Dataset entries:
#####

-- ==== Sys2Proof/Types.lean ====
section
/-! DEFINITION. Types.lean: the data that commands carry as operands, named as the spec names it. -/
namespace Sys2Proof

/-- The event that opened a consequential window (R401). -/
inductive WinEv where
  | galFence (n : Nat) | galReset (n : Nat) | ringFence (n : Nat) | headFence (n : Nat)
  | linkFence (k : Nat) | vchFence (c : Nat) | lunFence (l : Nat)
  deriving DecidableEq, Repr

/-- The modes of a hall (R92). -/
inductive HallMode where
  | unassigned | priv | shared
  deriving DecidableEq, Repr

/-- The numbered spaces (R187). -/
inductive Space where
  | mir | req | blk
  deriving DecidableEq, Repr

/-- TAG: the stream's origin link and the sequence number in it (R187). -/
structure Tag where
  orig : Nat
  seq : Nat
  deriving DecidableEq, Repr

/-- The content of HELLO (R183). -/
structure Hello where
  pairId : BitVec 32
  side : Nat
  pending : Bool
  fencedGals : BitVec 8
  saveSeq : Word
  halls : Nat
  dimmGib : Nat
  proposed : Nat
  saveTime : Word
  prefCrc : BitVec 32
  deriving DecidableEq, Repr

/-- One hall-map entry as the MAP stream and MAP_CHUNK carry it (R257). -/
structure MapEnt where
  mode : HallMode
  homeSide : Nat
  /-- COLD: directory-cold at the cut-off. -/
  cold : Bool
  sanitize : Bool
  gen : Nat
  sharers : Nat
  owner : Nat
  ownerSide : Nat
  deriving DecidableEq, Repr

/-- The snoop type of a read (R98, R180). -/
inductive Snp where
  | none | data | inv | cur
  deriving DecidableEq, Repr

/-- A riser as a save, a log slab or a base carries it: its number (HADDR / 256), data and line poison. -/
structure RiserCopy where
  riser : Nat
  data : Riser
  poison : BitVec 4
  deriving DecidableEq, Repr

/-- What the boot controller's checks of one slot find that rest on cryptography (R481): the key hash equals the hash of PUBKEY, SIGNATURE verifies, every section hash matches. -/
structure SlotVerdict where
  key : Bool
  sig : Bool
  hashes : Bool
  deriving DecidableEq, Repr

/-- What the training of one DRAM channel found (R132 to R136). Rates are 0 for 4800, 1 for 5600 and 2 for 6400 MT/s. -/
structure TrainProbe where
  detected : Bool
  spdOk : Bool
  cap : Nat
  ranks : Nat
  stack : Nat
  die : Nat
  serial : Nat
  /-- Highest rate, at or below the one tried, at which the channel passes; none when it fails at 4800 MT/s. -/
  pass : Option (Fin 3)
  failStep : Fin 8
  rdMargin : Byte
  wrMargin : Byte
  params : Word
  deriving DecidableEq, Repr

/-- What the mount finds on the media (R287, R288, R308, R315, R321). -/
structure MountProbe where
  uniform : Bool
  targets : Nat
  lunsPer : Nat
  planes : Nat
  blocksPer : Nat
  wordlines : Nat
  lunGb : Nat
  nPe : Nat
  /-- Maximum SLC-mode page program time in ns, and TLC wordline time in µs, of the parameter page. -/
  tSlcNs : Nat
  tTlcUs : Nat
  badLuns : List (Fin 512)
  /-- Trained rate of each channel in units of 100 MT/s; 0 when training fails at 800 MT/s. -/
  rates : List Nat
  /-- Blocks that carry a factory mark: LUN and block. -/
  factoryBad : List (Fin 512 × BitVec 16)
  foreign : Bool
  /-- Copies of the newest checkpoint that decode, and whether an older one does. -/
  ckptOk : Bool
  olderCkpt : Bool
  newId : Word
  /-- Save records whose copies are unreadable, by SAVE_SEQ. -/
  badRecords : List Nat
  /-- Blocks whose headers are not valid: LUN and block. -/
  badHeaders : List (Fin 512 × BitVec 16)
  deriving DecidableEq, Repr

/-- What a DRAM burst brings beside the line (R138): the devices of the sub-channel with symbols in error, each with their number less 1. -/
structure EccRes where
  errs : List (Fin 10 × Fin 8)
  deriving DecidableEq, Repr

/-- The end of the PMBus transactions of an alert (R369, R370). -/
inductive PmbRes where
  | ok | nack | pec
  deriving DecidableEq, Repr

/-- A burst without errors. -/
def EccRes.clean : EccRes := { errs := [] }

/-- The decode of a vault codeword (R298): at a hard decode after this many retry steps, by soft decode, or not at all. -/
inductive CwRes where
  | hard (steps : Nat)
  | soft
  | uncorrectable
  deriving DecidableEq, Repr

/-- The fields of INIT and INIT_ACK (R175). -/
structure InitFields where
  version : Byte
  fast : Bool
  tl : Byte
  pairId : BitVec 32
  side : Byte
  txLanes : BitVec 4
  rxLanes : BitVec 4
  nextExp : BitVec 16
  nextSend : BitVec 16
  credits : List (BitVec 16)
  epoch : BitVec 16
  fack : BitVec 12
  deriving DecidableEq, Repr

/-- What waits for its throttle delay: a write (R76), or the mirror acknowledgement of a link's stream (R78). -/
inductive Delayed where
  | request | mirrorAck
  deriving DecidableEq, Repr

/-- The two IDE streams of a head (R120). -/
inductive IdeStream where
  | cachemem | io
  deriving DecidableEq, Repr

/-- An IDE stream of the device. -/
structure HeadStream where
  head : Fin 16
  stream : IdeStream
  deriving DecidableEq, Repr

/-- What an IDE_KM exchange does with a stream's keys (R120): programs a set, takes the programmed set into use, or fails. -/
inductive IdeKm where
  | program | go | failed
  deriving DecidableEq, Repr

/-- Codeword lock on a twin link: the physical lane of each logical one, and the physical lanes without lock (R171, R202). -/
structure LaneLock where
  laneMap : BitVec 16
  lost : BitVec 4
  deriving DecidableEq, Repr

/-- A twin link and the FACK that a CTRL flit brings on it (R179). -/
structure LinkFack where
  tl : Fin 4
  fack : BitVec 12
  deriving DecidableEq, Repr

/-- The five event logs of an LD (R122). -/
inductive EvLog where
  | info | warning | failure | fatal | dcd
  deriving DecidableEq, Repr

end Sys2Proof
end

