/-- The vault (R285 to R323). -/
structure Vlt where
  /-- VLT_ARCHIVE.MOUNT and FAIL_CAUSE (R322). -/
  mount : Nat
  failCause : Nat
  targets : Nat
  lunsPer : Nat
  planes : Nat
  blocksPer : Nat
  wordlines : Nat
  lunGb : Nat
  /-- Parameter page: TLC endurance, SLC-mode program time in ns, TLC wordline time in µs. -/
  nPe : Nat
  tSlc : Nat
  tTlc : Nat
  vaultId : Word
  /-- The time of the first initialisation, when every block was erased (R317, R321). -/
  initTime : Word
  /-- Blocks with a factory mark, which are never used (R315). -/
  badFactory : List Nat
  /-- Number of blocks retired since (R315). -/
  badGrown : Nat
  chans : Vector Vch 16
  luns : Tbl Lun
  /-- The block table, by LUN × 65536 + block; an unlisted block is as its zone has it (R290). -/
  blocks : Tbl Block
  /-- The physical block in the role of another that failed (R315), the landing block table among them (R293). -/
  roles : Tbl Nat
  /-- The record area: copy A's two blocks, then copy B's, and which of its two each copy writes to (R252). -/
  recArea : List RecBlk
  recCurA : Bool
  recCurB : Bool
  /-- The log overlay by riser and the tread map by tread (R305). -/
  log : Tbl LogCopy
  bases : Tbl Base
  nextAsn : Nat
  nextSlab : Nat
  nextLun : Nat
  /-- The open slab of each gallery, and closed slabs waiting for a wordline (R304). -/
  openSlab : Tbl Slab
  closed : List Slab
  /-- Bytes appended, and written by compaction, with their times, within the last second. -/
  appends : List (Word × Nat)
  compacts : List (Word × Nat)
  /-- Bytes appended since the last checkpoint, its sequence number and time (R307). -/
  ckptBytes : Nat
  ckptSeq : Nat
  ckptTime : Word
  /-- Slabs of each gallery since its last summary (R307). -/
  summaries : Tbl Nat
  /-- The allowance window: bytes of each of the 96 buckets, newest first (R313). -/
  buckets : List Nat
  esn : Nat
  /-- Blocks of the outstanding erase batch, and blocks waiting for one (R318). -/
  batch : List Nat
  eraseQ : List Nat
  redone : Nat
  soft : Nat
  retried : Nat
  /-- Image parameters (R79, R298, R300, R305, R312); FCOMP in hundredths, LOG_MAX in GiB. -/
  tLife : Nat
  fComp : Nat
  tlcPe : Nat
  slcPe : Nat
  retrySteps : Nat
  refreshSteps : Nat
  patrolDays : Nat
  logMax : Nat
  deriving DecidableEq, Repr

/-! ## Work rings and flights (09_rings_flights.md) -/

/-- RNG_STATUS.STATE (R329). -/
inductive RingSt where
  | disabled | running | draining | error | stopped
  deriving DecidableEq, Repr

/-- What a started descriptor is doing. -/
inductive DescSt where
  /-- Waiting for its writes: how many are not durable. -/
  | writing
  /-- Waiting in the flight slot named. -/
  | flight (slot : Nat)
  /-- A persist barrier waiting (R337): the requests and descriptors it waits for. -/
  | barrier (reqs descs : List Nat)
  /-- Finished, with its entry still to be written. -/
  | finished
  deriving DecidableEq, Repr

/-- A descriptor in progress (R336, R338). -/
structure Desc where
  id : Nat
  index : Nat
  opcode : Nat
  irq : Bool
  tag : Nat
  status : Nat
  poisonCopied : Bool
  result : Word
  st : DescSt
  /-- Halls its ranges address (R341). -/
  halls : List Nat
  deriving DecidableEq, Repr
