/-! ## DOWN and trips -/

/-- DOWN ends: STANDBY, and the minimum off time starts (R33, R357). A save that ended in DOWN sets restore-pending (R455). -/
def downEnd (c : Ctl) : Ctl :=
  let code := c.seq.downCode
  let c := seqStop (domStop c ([3, 4] ++ unitDoms))
  let c := if code == 0 then c else transition c .standby code c.seq.downIni
  let c := onSeq c (fun s => { s with downCode := 0, downIni := 0xFF })
  let c := onGlb c (fun g => { g with minOff := true })
  let c := if code == 0x38 then onRtc c (fun r => { r with causeRestore := true }) else c
  standbySettle (coreOff c)

/-- DOWN begins; the transition to STANDBY is recorded when it ends (R357; DEDUCED, log entry 14). With no program loaded there is nothing to run. -/
def downStart (c : Ctl) (code ini : Nat) : Ctl :=
  let c := tokenDrop (holdAbort c 4)
  let c := onSeq c (fun s => { s with downCode := code, downIni := ini, offPending := false })
  if c.seq.prog.isSome then seqStart c .down else downEnd c

/-- UP is abandoned and DOWN runs in full (R364): code 0x04 from STANDBY, 0x14 in a warm UP of VAULT.START. -/
def upAbandon (c : Ctl) (ini : Nat) : Ctl := downStart c (if c.glb.mode == .start then 0x14 else 0x04) ini

/-- The reaction of R366 to a trip or an S3 FATAL fault. PWR_TRIP keeps the first record. -/
def tripReact (c : Ctl) (cause rail code ini : Nat) : Ctl :=
  let t := now c
  let first := !c.glb.fatal
  let s := c.seq
  let c := holdAbort (domStop (lossReport c) ([3, 4] ++ unitDoms)) 4
  let c := onSeq c railsLow
  let c := onHold c (fun h => { h with loadEn := false })
  let c := if first then
      onSeq c (fun x => { x with tripN := false, tripCode := code, tripProg := progCode s.running, tripPc := s.pc, tripRail := rail,
                                 tripCause := cause, tripTime := t })
    else c
  let c := emit (emit c (.rail 0)) (.pin "TRIP_N" false)
  let c := transition (onGlb c (fun g => { g with fatal := true })) .standby 0x7F ini
  let c := ringBump c 4
  let c := tokenDrop (onSvr c (fun x => { x with run := none }))
  standbySettle (coreOff (seqStart (onSeq (endCond c 0x2C2) (fun x => { x with warm := false, downCode := 0, offPending := false })) .trip))

/-! ## Saves and power fail -/

/-- An empty save record. -/
def SaveRec.blank : SaveRec :=
  { seq := 0, pred := 0, cause := 0, fromSt := 0, pairedSave := false, unsettledOvf := false, warm := false, restoring := false,
    asnCut := 0, tTrigger := 0, tCutoff := 0, tRecord := 0, pairEpoch := 0, incomplete := [], dbEff := 0, halls := 0, dimmGib := 0,
    holdV := 0, data := [], flights := [], map := [], unsettled := [], changed := none, staleMap := none, soloOps := [], units := [], kinds := [], placed := [], copyA := false,
    copyB := false, blkA := 0, blkB := 0 }

/-- The code of R32 with which a save cause enters VAULT.SAVE. -/
def saveCode (cause : Nat) : Nat := if cause < 0x10 then 0x30 else if cause == 0x10 then 0x31 else 0x32

/-- A sanitize fill stops without a report: its hall stays marked (R127). -/
def fillsStop (c : Ctl) : Ctl :=
  let free (b : Option Nat) : Option Nat := if b == some 0xC003 then none else b
  { c with
    halls := c.halls.map (fun x => (x.1, { x.2 with fill := none }))
    reqs := c.reqs.filter (fun r => match r.src with | .sanitize _ => false | _ => true)
    mgmt := { c.mgmt with background := free c.mgmt.background }
    lds := c.lds.map (fun x => { x with background := free x.background }) }

/-- A save begins (R244, R245): VAULT.SAVE is entered; the cut-off follows. A promotion limited to a gallery stops with the halls where they are
(R40, R225). -/
def saveBegin (c : Ctl) (cause ini source kind : Nat) : Ctl :=
  let t := now c
  let c := fillsStop c
  let c := holdAbort c (if cause < 0x10 then 3 else 4)
  let r : SaveRec := { SaveRec.blank with cause := cause, fromSt := modeCode c.glb.mode, pairedSave := c.glb.mode == .paired, tTrigger := t,
                                          holdV := c.hold.vBank / 10 }
  let c := onSvr c (fun s => { s with run := some { saved := r, jobs := [], cut := false, source := source, kind := kind, downAfter := cause < 0x10, ini := ini } })
  let c : Ctl := { c with pair := { c.pair with xfers := [], xferRetry := [] } }
  transition (onGlb c (fun g => { g with promoting := false })) .save (saveCode cause) ini

/-- A power fail, an OFF request included, in a state that runs DOWN without a save (R244, R362). -/
def failDown (c : Ctl) (codeHold codeVest ini : Nat) : Ctl :=
  if c.seq.running == .down then c
  else match c.glb.mode with
    | .start => if c.seq.running == .up then upAbandon c ini else downStart c 0x14 ini
    | .hold => downStart c codeHold ini
    | .vestibule => downStart c codeVest ini
    | .standby => if c.seq.running == .up then upAbandon c ini else c
    | _ => c

/-- A running save ends in DOWN whatever its cause (R39, R246). -/
def saveDownAfter (c : Ctl) : Ctl :=
  onSvr c (fun s => { s with run := s.run.map (fun r => { r with downAfter := true }) })

/-- A power-fail trigger of the detector (R241, R244): source 1 PF_SENSE, 2 PF_N. -/
def pfTrigger (c : Ctl) (src : Nat) : Ctl :=
  let t := now c
  let c := onPf c (fun p => { p with triggers := (p.triggers + 1) % 2 ^ 16, lastSource := src, time := t })
  let c := holdAbort c 3
  if c.glb.mode.service then saveBegin c src 0xFF 0 0
  else if c.glb.mode == .save then saveDownAfter c
  else failDown c 0x41 0x49 0xFF

/-- INPUT_GOOD follows its inputs; at 0 the 100 ms restart (R33). -/
def inputSettle (c : Ctl) : Ctl :=
  let good := c.pf.senseGood && (!c.pwrImg.pfNEn || c.pf.pfN)
  let c := onPf c (fun p => { p with inputGood := good })
  if good then c else onGlb c (fun g => { g with inputGood100 := false })

end Sys2Proof.Machine
end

#####

**EXERCISE PROMPT**
Which lines above include the word "onGlb"? Return each one.

**EXERCISE RESPONSE**
  let c := onGlb c (fun g => { g with minOff := true })
  let c := transition (onGlb c (fun g => { g with fatal := true })) .standby 0x7F ini
  transition (onGlb c (fun g => { g with promoting := false })) .save (saveCode cause) ini
  if good then c else onGlb c (fun g => { g with inputGood100 := false })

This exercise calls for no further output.